Over on the homepage, Jillian Melchior makes the case for selling the pill over the counter. I couldn’t agree more; women should not need a doctor’s permission to take a birth-control pill (or just about any other pill, for that matter). But regarding the argument that this measure will reduce abortion, I was compelled to check the data.
As I argued two years ago, abortions by and large aren’t the result of poor access to birth control. Instead, most abortions happen because people intentionally engage in high-risk sexual activity and use abortion as a backup. But this is a country with a million abortions a year, so even a small change can save a lot of lives. We need to bear all of this in mind when trying to reduce abortion in the context of Roe v. Wade.
This survey of women having abortions — conducted by the Guttmacher Institute, a think tank strongly supportive of abortion rights — is highly instructive.
Forty-six percent of respondents didn’t use any form of contraception at all in the month they became pregnant. Perhaps they didn’t use the pill because it would have required an expensive visit to the doctor — but if that’s the problem, it’s awfully difficult to explain why they didn’t use condoms either. The potential improvement here is in situations where people (A) would rather have unprotected sex than use a condom; (B) would rather have unprotected sex than take a pill every day if that pill requires a doctor’s visit; and yet (C) would rather take a pill every day than have unprotected sex if that pill is sold over the counter. I won’t guess how often these three categories overlap, but I doubt it’s a high number.
The other 54 percent of respondents used birth control of some kind — 14 percent of respondents used the pill, 28 percent condoms — but most did not use it well. Only 13 percent of pill users and 14 percent of condom users said they got pregnant despite “perfect” use.
Only 10 percent of pill users reported that their supply ran out, a situation that might be remedied by over-the-counter sales. (If this category disappeared entirely, it would eliminate only 1.4 percent of all abortions. Still, that’s more than 10,000 lives a year in the U.S.) The others forgot to take their pills on time, didn’t bring their pills when they left the house, and so on.
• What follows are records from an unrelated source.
/-- With no slice in ENTERED, the lead crossing takes the head of the list out, where H has reached the
head's p + D − L (R72), and nothing where it has not; the entries behind it that hold replies follow: where
the head's hide is not finished a GAP slice enters for it and is converted at once, and otherwise no GAP
slice enters (R35, R72). Every slice that enters joins at the tail and is counted in the track and in its
hide's record, and the eighth GAP slice in a row of an open hide raises GAUGE_LOST, once (R55, R71); that
the slice and gap counts stop at 65535 is the model's choice (log 27). The hide found for a departing strobe
is, of the records whose open range holds it, the one with the newest first strobe (R33, R67), of two with
the same one the later announced (the model's reading, log 13); the order of first strobes is spoken of
where none of them lies just half the number range, 32768, behind the departing strobe, since of two strobes
that far apart neither is the older (log 30). A departing entry enters the track, is an orphan or is dropped
by the hide found (R34), and the range of an ABANDONED record closes once no outstanding strobe lies in it
(R60). -/
def Obligations.LeadCrossingTakesTheListHead : Prop :=
  (∀ (n : BitVec 16) (records : List HideRecord),
    match memberOf n records with
    | some r => r ∈ records ∧ Matches r n ∧
        ((∀ q ∈ records, Matches q n → n - q.first.num ≠ 32768#16) →
          ∃ before behind, records = before ++ r :: behind ∧
            (∀ q ∈ before, Matches q n → older r.first.num q.first.num = false) ∧
            ∀ q ∈ behind, Matches q n → older q.first.num r.first.num = true)
    | none => ∀ q ∈ records, ¬ Matches q n) ∧
  (∀ (s : State) (e : Entry) (rest : List Entry), s.intake.list = e :: rest →
    let t := departHead s
    t.intake.list = rest ∧ t.feed = s.feed ∧ t.zones = s.zones ∧ t.link = s.link ∧ t.ctl = s.ctl ∧
    t.settings = s.settings ∧
    t.track.slices = s.track.slices ++ (enteredFor s.hides.records e).toList ∧
    t.intake.orphan =
      orphansAfter s.intake.orphan (if isOrphan s.hides.records e then 1 else 0) ∧
    t.intake.notices = (if isOrphan s.hides.records e = true ∧ s.ctl.strap = .profile
      then s.intake.notices ||| GaugeNotice.orphan.bit else s.intake.notices) ∧
    t.hides.records.map HideRecord.number = s.hides.records.map HideRecord.number ∧
    (∀ q ∈ t.hides.records, q.state = .abandoned → q.rangeOpen = true →
      ∃ d ∈ rest, InRange q.first.num q.last d.num) ∧
    ∀ (i : Nat) (q q' : HideRecord), s.hides.records[i]? = some q → t.hides.records[i]? = some q' →
      q'.state = q.state ∧ q'.first = q.first ∧ q'.last = q.last ∧
      (q'.rangeOpen = q.rangeOpen ∨
        q.state = .abandoned ∧ q'.rangeOpen = false ∧ ∀ d ∈ rest, ¬ InRange q.first.num q.last d.num)) ∧
  (∀ (s : State) (e : Entry) (r : HideRecord), findHide s r.number = some r →
    let gap := e.reply.isNone
    let lost := gap && r.state.isOpen && decide (8 ≤ r.gapRun + 1) && !r.flags.gaugeLost
    let t := enterTrack e r s
    findHide t r.number = some { r with
      sliceCount := min 65535 (r.sliceCount + 1)
      gapCount := if gap then min 65535 (r.gapCount + 1) else r.gapCount
      inTrack := r.inTrack + 1
      newestEntered := some e.num
      gapRun := if r.state.isOpen then (if gap then min 8 (r.gapRun + 1) else 0) else r.gapRun
      flags := { r.flags with gaugeLost := r.flags.gaugeLost || lost } } ∧
    t = { s with
      hides := { s.hides with records := t.hides.records }
      track := { s.track with
        slices := s.track.slices ++ [{ strobe := e.num, pos := e.pos, hide := r.number,
                                       readings := e.reply, stage := .entered, results := [] }]
        readCount := if gap then s.track.readCount else min 4294967295 (s.track.readCount + 1)
        gapCount := if gap then min 4294967295 (s.track.gapCount + 1) else s.track.gapCount }
      line := { s.line with notices :=
        if lost then s.line.notices ||| LineNotice.gaugeLost.bit else s.line.notices } }) ∧
  (∀ s : State, oldestEntered s = none → (∀ e ∈ s.intake.list.head?, ¬ AtLeadPoint e.pos s) →
    riseLead s = s) ∧
  ∀ (s : State) (e : Entry) (rest : List Entry), oldestEntered s = none → s.intake.list = e :: rest →
    OutstandingSound s → AtLeadPoint e.pos s →
    (∃ k, (riseLead s).intake.list = rest.drop k ∧ (∀ x ∈ rest.take k, x.reply.isSome = true)) ∧
    (∀ x ∈ (riseLead s).intake.list.head?, x.reply = none) ∧
    (match memberOf e.num s.hides.records with
      | some r => if r.state.unfinished then
          ∃ sl, (riseLead s).track.slices[s.track.slices.length]? = some sl ∧ sl.strobe = e.num ∧
            sl.pos = e.pos ∧ sl.hide = r.number ∧ sl.readings = none ∧ sl.stage = .converted ∧
            (riseLead s).track.gapCount = min 4294967295 (s.track.gapCount + 1)
        else (riseLead s).track.gapCount = s.track.gapCount
      | none => (riseLead s).track.gapCount = s.track.gapCount)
In my view the most promising data are from the condom users. About half said they didn’t always bother with the condom, and 42 percent (the categories overlap) reported slippage or breakage. Perhaps some of these women would use the pill in addition to condoms if the pill were available without a prescription. Then again, the morning-after pill — which has been available without a prescription since 2006, will now be available off pharmacy shelves for women 15 and up, and doesn’t require daily responsibility — might be a simpler solution for occasional lapses. (The Guttmacher data were collected in 2000 and 2001.)
In short: Expanding access to the pill is a worthwhile endeavor from a pro-life perspective, but we shouldn’t expect too much.